START THE DATA

-- ==== Sys2Proof/Tests/Slice0.lean ====
section
/-! SUPPORT. The model's own tests: the well-formedness smoke test, decodings written out from the encodings of
spec/30_encoding.md, single steps whose results stand in spec/95_test_vectors.md, and a witness for the hypotheses of
each obligation that has any. -/

set_option Elab.async false

namespace Sys2Proof.Tests

open Sys2Proof Sys2Proof.Machine

/-- The arguments of a Step call in which no time has passed and no key is held. -/
def quiet : StepInput where
  now := 0
  held := Vector.replicate 16 false
  rnd := 0

/-- The state after reset with those arguments, FX1E_VF_NOWRAP = unchanged and KEY_CHOICE = lowest: the start of
most vectors of spec/95. -/
def machine : State :=
  { State.reset with
    cfg := { Config.standard with fx1eVfNowrap := .unchanged, keyChoice := .lowest }
    input := quiet
    keyPick := 0 }

/-- A state with a word stored at an address, and PC there. -/
def place (a : Nat) (w : Word) (s : State) : State :=
  placeWord { s with pc := BitVec.ofNat 16 a } w

/-- A state with some registers set. -/
def regs (l : List (Nibble × Byte)) (s : State) : State :=
  l.foldl (fun t p => writeV t p.1 p.2) s

/-- A state with some keys held. -/
def holding (l : List Nat) (s : State) : State :=
  { s with input := { s.input with held := Vector.ofFn fun k : Fin 16 => l.contains k.val } }

/-- A state with some pixels on. -/
def lit (l : List (Nat × Nat)) (s : State) : State :=
  { s with disp := l.foldl (fun d p => flipPixel d p.1 p.2) s.disp }

/-- The outcome is a next state with this property. -/
def check (o : Host.Outcome State Fault Refusal) (p : State → Bool) : Bool :=
  match o with
  | .next t => p t
  | _ => false

/-- The outcome is this fault. -/
def faults (o : Host.Outcome State Fault Refusal) (r : Fault) : Bool :=
  match o with
  | .fault q => decide (q = r)
  | _ => false

/-! The well-formedness smoke test: an ill-formed word for each class of R85, refused by the rows and by the decoder. -/

theorem test_ill_formed_family0 :
    illegalClass 0x0123 = some .family0 ∧ wordLegal 0x0123 = false ∧ decodeWord 0x0123 = .error .family0 := by decide +kernel

theorem test_ill_formed_family5 :
    illegalClass 0x5001 = some .family5 ∧ wordLegal 0x5001 = false ∧ decodeWord 0x5001 = .error .family5 := by decide +kernel

theorem test_ill_formed_family8 :
    illegalClass 0x8008 = some .family8 ∧ wordLegal 0x8008 = false ∧ decodeWord 0x8008 = .error .family8 := by decide +kernel

theorem test_ill_formed_family9 :
    illegalClass 0x9011 = some .family9 ∧ wordLegal 0x9011 = false ∧ decodeWord 0x9011 = .error .family9 := by decide +kernel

END THE DATA

§ WORK ORDER:
Scan the entries above for the string "Refusal" and copy each line containing it.

§ SOLVED PROBLEM:
def check (o : Host.Outcome State Fault Refusal) (p : State → Bool) : Bool :=
def faults (o : Host.Outcome State Fault Refusal) (r : Fault) : Bool :=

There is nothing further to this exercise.